November 2nd, 2011
01:03 PM ET
Despite landing on top on Monday's "Dancing With the Stars," Ricki Lake swears she's the dance competition's underdog.
"I'm just really glad I'm still in it," Lake told CNN ahead of Monday night's show. "I think the war hero [J.R. Martinez] is going to be very tough to beat. Not only is he a great guy, he’s one of the most resilient people I’ve ever met in my life and he has a smile that lights up the world. And he’s a natural born dancer."
Lake had been busy prepping for the paso doble routine with her acclaimed "DWTS" partner Derek Hough, but that's far from all the 43-year-old star has going on at the moment.
The actress/talk show host/reality star and documentary EP has added another film to her resume: “More Business of Being Born," which will be released on DVD November 8.

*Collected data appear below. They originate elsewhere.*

/-! ### Losing a stack -/

/-- A stack is lost (R257): its state, and in parity mode its group's (R259, R261). -/
def State.loseStack (s : State) (n : Nat) : State :=
  if s.stackLost n then s else
  let s := s.wr (MH_STACK_STATE.STATE n) 2
  if !s.pmode then s else
  let g := n / 12
  let first := Tab.get [] s.store.lost g
  let s := { s with store := { s.store with lost := Tab.set [] s.store.lost g (first ++ [n]) } }
  if first.isEmpty then
    ((s.wr (MH_PGRP_STATE.STATE g) (if s.bit MH_RECON_CTL.AUTO then 3 else 2)).wr (MH_PGRP_STATE.LOST_STACK g) n).progress g
  else s.wr (MH_PGRP_STATE.STATE g) 5

/-- The steward marks a stack lost in every die's mask (R236, R267). -/
def State.maskStack (s : State) (n : Nat) : State :=
  forN 144 (fun d s => if n < 32 then s.wrBit (CD_STORE_LOST_LO.LOST d) n true else s.wrBit (CD_STORE_LOST_HI.LOST d) (n - 32) true) s

/-- A compute die's copies of the segment map and of the decode state (R230, R236, R267). -/
def State.storeCopies (s : State) (d : Nat) : State :=
  let s := forN 48 (fun j s =>
    (((s.wr (CD_SEG_MAP.ASSIGNED d j) (s.rd (MH_SEG_MAP.ASSIGNED j))).wr (CD_SEG_MAP.SHARED d j) (s.rd (MH_SEG_MAP.SHARED j))).wr
      (CD_SEG_MAP.MODE d j) (s.rd (MH_SEG_MAP.MODE j))).wr (CD_SEG_MAP.OWNER d j) (s.rd (MH_SEG_MAP.OWNER j))) s
  let s := s.wr (CD_STORE_CFG.PMODE d) (s.rd MH_STORE_CFG.PMODE)
  forN 48 (fun n s =>
    if n < 32 then s.wrBit (CD_STORE_LOST_LO.LOST d) n (s.stackLost n) else s.wrBit (CD_STORE_LOST_HI.LOST d) (n - 32) (s.stackLost n)) s

/-! ### Errors of a line -/

/-- Hub and index of a stack (R223). -/
def stackHub (n : Nat) : Nat := n / 2
def stackIdx (n : Nat) : Nat := n % 2

/-- The stack-local address of an address (R232 to R234). -/
def State.localAddr (s : State) (a : Nat) : Nat := (s.place a).2 * 4096 + a % 4096

/-- BUSY of a hub: a repair is in progress, begun as a row of a stack in service is due and repairs are enabled (R254, R266). -/
def State.pprBusy (s : State) (k : Nat) : State :=
  s.wr (MH_PPR_STAT.BUSY k) (b2n (s.bit (MH_PPR_CTL.EN k) && s.store.repairs.any (fun e => decide (stackHub e.1 = k) && !s.stackLost e.1 && !s.stackTraining e.1)))

/-- A row is due for repair, where it is not already (R254). -/
def State.dueRepair (s : State) (n row : Nat) : State :=
  if s.store.repairs.contains (n, row) then s
  else ({ s with store := { s.store with repairs := s.store.repairs ++ [(n, row)] } }).pprBusy (stackHub n)

/-- A corrected error of the line at `a` is counted and may make its row due for repair (R251, R254). -/
def State.hubCe (s : State) (a : Nat) : State :=
  let n := s.serving a
  let k := stackHub n
  let s := s.hcount (MH_CE_CNT.COUNT k (stackIdx n)) (if stackIdx n = 0 then MH_ERR_STAT.CE_SAT0 k else MH_ERR_STAT.CE_SAT1 k) 1
  let row := Config.dramRow (s.localAddr a)
  let l := (s.store.ceRows.filter (fun e => decide (s.ptime < e.2.2 + 86400000000000))) ++ [(n, row, s.ptime)]
  let s := { s with store := { s.store with ceRows := l } }.dayCount (40000 + n) 1
  let thr := s.rd (MH_PPR_CTL.CE_THR k)
  if thr ≠ 0 ∧ thr ≤ (l.filter (fun e => decide (e.1 = n) && decide (e.2.1 = row))).length then s.dueRepair n row else s

/-- An uncorrectable error of the line at `a` is recorded; its row is due for repair, and 16 rows within an hour lose the stack
(R253, R254, R257). -/
def State.hubUe (s : State) (a : Nat) (fixed : Bool) : State :=
  let n := s.serving a
  let k := stackHub n
  let s := ((s.wr (MH_UE_ADDR.ADDR k (stackIdx n)) (a / 64 * 64)).wr (MH_ERR_STAT.UE k) 1).wr (MH_ERR_STAT.UE_STACK k) (stackIdx n)
  let s := s.wr (MH_ERR_STAT.UE_FIXED k) (b2n fixed)
  let row := Config.dramRow (s.localAddr a)
  let l := (s.store.ueRows.filter (fun e => decide (s.ptime < e.2.2 + 3600000000000))) ++ [(n, row, s.ptime)]
  let s := ({ s with store := { s.store with ueRows := l } }).dueRepair n row
  let rows := ((l.filter (fun e => decide (e.1 = n))).map (fun e => e.2.1)).dedup
  if 16 ≤ rows.length then (s.loseStack n).maskStack n else s

/-- How many bits of the line at `a` are wrong: 0, 1 (correctable), or more (R251). -/
def State.lineErr (s : State) (a : Nat) : Nat :=
  let l := s.ecc.filter (fun e => decide (e.1 / 8 = a / 64))
  l.foldl (fun n e => n + e.2) 0

/-- The line at `a` has fresh check bits. -/
def State.lineFresh (s : State) (a : Nat) : State := { s with ecc := s.ecc.filter (fun e => decide (e.1 / 8 ≠ a / 64)) }

/-- The stack reads the line at `a`: a single-bit error is corrected and written back (R251); the answer is false on a worse one. -/
def State.lineOwn (s : State) (a : Nat) : State × Bool :=
  match s.lineErr a with
  | 0 => (s, true)
  | 1 => ((s.hubCe a).lineFresh a, true)
  | _ => (s, false)

/-- The other 11 lines of the stripe of a line (R234, R253). -/
def mates (a : Nat) : List Nat :=
  let (g, st) := stripeOf a
  let o := a % 4096 / 64 * 64
  (stripeData g st o ++ [parityAddr g st + o]).filter (fun x => decide (x ≠ a / 64 * 64))

/-- Lines that a rebuild needs are read in turn; one that cannot be corrected is recorded, and ends it (R253). -/
def State.matesRead (s : State) : List Nat → State × Bool
  | [] => (s, true)
  | a :: t =>
    match s.lineOwn a with
    | (s, false) => (s.hubUe a false, false)
    | (s, true) => s.matesRead t

/-- May a line be rebuilt from its stripe: parity mode, the stripe's parity still held, and every other stack of it in service (R253, R259, R260)? -/
def State.hasParity (s : State) (a : Nat) : Bool :=
  s.pmode && !s.stripeBuilt (stripeOf a).1 (stripeOf a).2 && (mates a).all (fun x => !s.stackLost (s.place x).1)

/-- A line is rebuilt from the other 11 of its stripe (R253, R259). -/
def State.rebuildLine (s : State) (a : Nat) : State × Bool := if s.hasParity a then s.matesRead (mates a) else (s, false)

/-- A hub reads the line at `a`: an error that the code does not correct is rebuilt in parity mode, or is the answer (R253). The line of a lost page is rebuilt,
or read from the former parity page (R259, R260). -/
def State.lineRead (s : State) (a : Nat) : State × Bool :=
  let (n, pg) := s.place a
  if s.pmode && s.stackLost n then
    let g := (stripeOf a).1
    if s.stripeBuilt g pg then
      let q := parityAddr g pg + a % 4096
      match s.lineOwn q with
      | (s, true) => (s, true)
      | (s, false) => (s.hubUe q false, false)
    else s.rebuildLine a
  else
    match s.lineOwn a with
    | (s, true) => (s, true)
    | (s, false) =>
      match s.rebuildLine a with
      | (s, true) => ((s.hubUe a true).lineFresh a, true)
      | (s, false) => (s.hubUe a false, false)

/-- Can the line at `a` not be given as it stands (R253, R259, R262)? -/
def State.lineDead (s : State) (a : Nat) : Bool :=
  let (n, pg) := s.place a
  let bad := fun (x : Nat) => decide (2 ≤ s.lineErr x)
  let noMates := !s.hasParity a || (mates a).any bad
  if s.pmode && s.stackLost n then (if s.stripeBuilt (stripeOf a).1 pg then bad (parityAddr (stripeOf a).1 pg + a % 4096) else noMates)
  else bad a && noMates

/-- The lines of [a, a + n), by address. -/
def lineAddrs (a n : Nat) : List Nat :=
  if n = 0 then [] else (List.range ((a + n - 1) / 64 - a / 64 + 1)).map (fun i => 64 * (a / 64 + i))

/-- Lines read in turn; the answer is false where one cannot be corrected. -/
def State.linesRead (s : State) : List Nat → State × Bool
  | [] => (s, true)
  | a :: t =>
    match s.lineRead a with
    | (s, false) => (s, false)
    | (s, true) => s.linesRead t

/-! ### Accesses at the owning hub -/

/-- The perf counter of bytes read (0) or written (1) of a stack (R582). -/
def State.storePerf (s : State) (st wr n : Nat) : State :=
  let k := stackHub st
  let i := stackIdx st
  s.pcount (hubNode k) (if wr = 0 then MH_PERF_RD.COUNT k i else MH_PERF_WR.COUNT k i) (MH_PERF_WRAP.WRAP k) (2 * i + wr) n

/-- What keeps an access to [a, a + n), within one page, from being served: the SCODE of the answer (R235, R258, R262). -/
def State.storeBad (s : State) (a n : Nat) : Option Nat :=
  if n = 0 || !s.inStore a n || decide (a / 4096 ≠ (a + n - 1) / 4096) then some 2
  else if !s.pageAlive a || !s.bit (MH_HUB_STAT.INSERVICE (stackHub (s.serving a))) then some 8
  else none

/-- The bytes of a page that a read gives: those of a lost page that is not rebuilt come from the other pages of its stripe (R259, R260). -/
def State.pageBytes (s : State) (a n : Nat) : List Byte :=
  let (st, pg) := s.place a
  if s.pmode && s.stackLost st && !s.stripeBuilt (st / 12) pg then (List.range n).map (fun i => s.rebuiltByte (a + i)) else s.bytes a n

/-- A read at the owning hub, within one page: the bytes, or the SCODE (R235, R251, R253, R258). -/
def State.pageRead (s : State) (a n : Nat) : State × Except Nat (List Byte) :=
  match s.storeBad a n with
  | some e => (s, .error e)
  | none =>
    match s.linesRead (lineAddrs a n) with
    | (s, false) => (s, .error 8)
    | (s, true) => (s.storePerf (s.serving a) 0 n, .ok (s.pageBytes a n))

/-- Is the page of `a` to be rebuilt out of order before a write: lost, its group rebuilding, its stripe not yet rebuilt (R260)? -/
def State.buildDue (s : State) (a : Nat) : Bool :=
  let (st, pg) := s.place a
  s.pmode && s.stackLost st && decide (s.rd (MH_PGRP_STATE.STATE (st / 12)) = 3) && !s.stripeBuilt (st / 12) pg

/-- A write to a lost page in a stripe that is not rebuilt rebuilds the stripe first, out of order (R260); false where a line of it cannot be rebuilt. -/
def State.buildFirst (s : State) (a : Nat) : State × Bool :=
  if s.buildDue a then
    let (st, pg) := s.place a
    match s.linesRead (lineAddrs (a / 4096 * 4096) 4096) with
    | (s, false) => (s, false)
    | (s, true) => (({ s with store := { s.store with early := (parityStack (st / 12) pg, pg) :: s.store.early } }).progress (st / 12), true)
  else (s, true)

/-- What a write of a line reads to keep the stripe's parity (R256, R268): the old data and the old parity line; for a lost page the other lines of the stripe.
A rebuilt stripe has no parity, nor has one whose parity page is lost (R260). -/
def State.parityRead (s : State) (a : Nat) : State × Bool :=
  let (n, pg) := s.place a
  let g := (stripeOf a).1
  if !s.pmode || s.stripeBuilt g pg || s.stackLost (parityStack g pg) then (s, true)
  else if s.stackLost n then s.lineRead a
  else
    match s.lineRead a with
    | (s, false) => (s, false)
    | (s, true) => s.lineRead (parityAddr g pg + a % 4096)

/-- The lines of a write in turn (R256). -/
def State.paritiesRead (s : State) : List Nat → State × Bool
  | [] => (s, true)
  | a :: t =>
    match s.parityRead a with
    | (s, false) => (s, false)
    | (s, true) => s.paritiesRead t

/-- A performed write strikes the guarded ranges it touches (R298) and shuts the waiting read-queue entries it touches (R240). -/
def State.touched (s : State) (a n : Nat) : State :=
  { s with
    guards := s.guards.map (fun g => if overlap a n g.lo (g.hi - g.lo) then { g with struck := true } else g)
    store := { s.store with readQ := s.store.readQ.map (fun q => (q.1, q.2.map (fun e =>
      if overlap a n e.addr e.len then { e with shut := true } else e))) } }

/-- A write at the owning hub, within one page: none, or the SCODE (R235, R251, R253, R256, R258, R260). Lines written in part
are read first, and in parity mode what their parity needs; that the parity is again the XOR of its stripe is what `parityByte` says. -/
def State.pageWrite (s : State) (a : Nat) (l : List Byte) : State × Option Nat :=
  let n := l.length
  match s.storeBad a n with
  | some e => (s, some e)
  | none =>
    let part := (lineAddrs a n).filter (fun x => decide (x < a) || decide (a + n < x + 64))
    match s.linesRead part with
    | (s, false) => (s, some 8)
    | (s, true) =>
      match s.buildFirst a with
      | (s, false) => (s, some 8)
      | (s, true) =>
        match s.paritiesRead (lineAddrs a n) with
        | (s, false) => (s, some 8)
        | (s, true) =>
          let s := forL (lineAddrs a n) (fun x s => s.lineFresh x) s
          (((s.write a l).touched a n).storePerf (s.serving a) 1 n, none)

/-- [a, a + n) cut at page boundaries (R235). -/
def pagePieces (a n : Nat) : List (Nat × Nat) :=
  if n = 0 then [] else
  (List.range ((a + n - 1) / 4096 - a / 4096 + 1)).map (fun i =>
    let lo := max a ((a / 4096 + i) * 4096)
    let hi := min (a + n) ((a / 4096 + i + 1) * 4096)
    (lo, hi - lo))

/-- A read of any range, piece by piece; the first failure is the answer. -/
def State.storeReadL (s : State) : List (Nat × Nat) → State × Except Nat (List Byte)
  | [] => (s, .ok [])
  | (a, n) :: t =>
    match s.pageRead a n with
    | (s, .error e) => (s, .error e)
    | (s, .ok l) =>
      match s.storeReadL t with
      | (s, .error e) => (s, .error e)
      | (s, .ok m) => (s, .ok (l ++ m))

/-- A read of any range of the store. -/
def State.storeRead (s : State) (a n : Nat) : State × Except Nat (List Byte) := s.storeReadL (pagePieces a n)

/-- A write of any range, piece by piece; pieces before a failure stay written. -/
def State.storeWriteL (s : State) (l : List Byte) (a0 : Nat) : List (Nat × Nat) → State × Option Nat
  | [] => (s, none)
  | (a, n) :: t =>
    match s.pageWrite a ((l.drop (a - a0)).take n) with
    | (s, some e) => (s, some e)
    | (s, none) => s.storeWriteL l a0 t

“More Business” is the aptly titled follow-up to her 2008 documentary, “The Business of Being Born,” which explored delivery options and the status of the maternity care system.
But, Lake tells CNN, she and her team “felt like with the first film there were still unanswered questions, simple questions like what’s a doula, what’s the difference between a doula and a midwife, what’s a VBAC [vaginal birth after cesarean], and all these things we couldn’t answer in an 85 minute film."
So Lake found herself behind the camera as an executive producer once again, along with her director, Abby Epstein.
“The first film was the most personal project ever, I paid for it myself. I never even came close to breaking even. These projects are not about making money or paying my mortgage, it’s because I believe in the subject matter,” she says. “We didn't take a salary - everyone joined forces and we worked on it for two and a half years, interviewing amazing high profile women with their incredible empowering, positive birth stories."
Including the personal stories from Lake's fellow celebs, which are told on the "Special Deliveries" portion of the documentary that intends to offer inspiration to expectant parents. "We found there was this real support out there," Lake says, "and I’m so grateful to all the women who have come forward like Alanis Morissette, Gisele Bundchen, Christy Turlington and Cindy Crawford.”
Balancing her documentary with her upcoming talk show as well as “DWTS” has been “crazy,” Lake admits.
“It’s truly probably one of the craziest times in my career. I have two sons and I barely see them, but I’m getting by. I can see the light at the end of the tunnel,” she says.
And there is an upside: At the very least, she’s having fun.
“I’m enjoying this tremendously,” she says of her “DWTS” experience. “It’s an incredible opportunity, and I’m really grateful. My body is beat up, I look like a Dalmatian, and I have so many bruises on my body it’s like I’m spotted. But I’m getting through, and I love it.”
As for getting ready for “The Ricki Lake Show,” scheduled to debut next year, Lake says they’ve shot a pilot and they’ve built the set, which is designed to be more like a living room so that it’s a more inclusive environment.
"Probably one of my greatest gifts and my biggest flaws is that I’m an open book. Sometimes, loved ones around me probably wish I didn’t put it all out there, but I feel like being authentic is what I owe the audience that has been so loyal and used to watch me and hopefully will continue to watch me through this new incarnation,” Lake says.
“I’ve evolved. I’ve grown up,” she continues. “That cliché of when you turn 40 you know who you are, that was absolutely true for me. I think I’m going to be better this time around, I feel like I’ve learned so much more, the life experience that I’ve had in the last eight years since I’ve been off the air has just been a big learning experience that will make me a better host, I think.”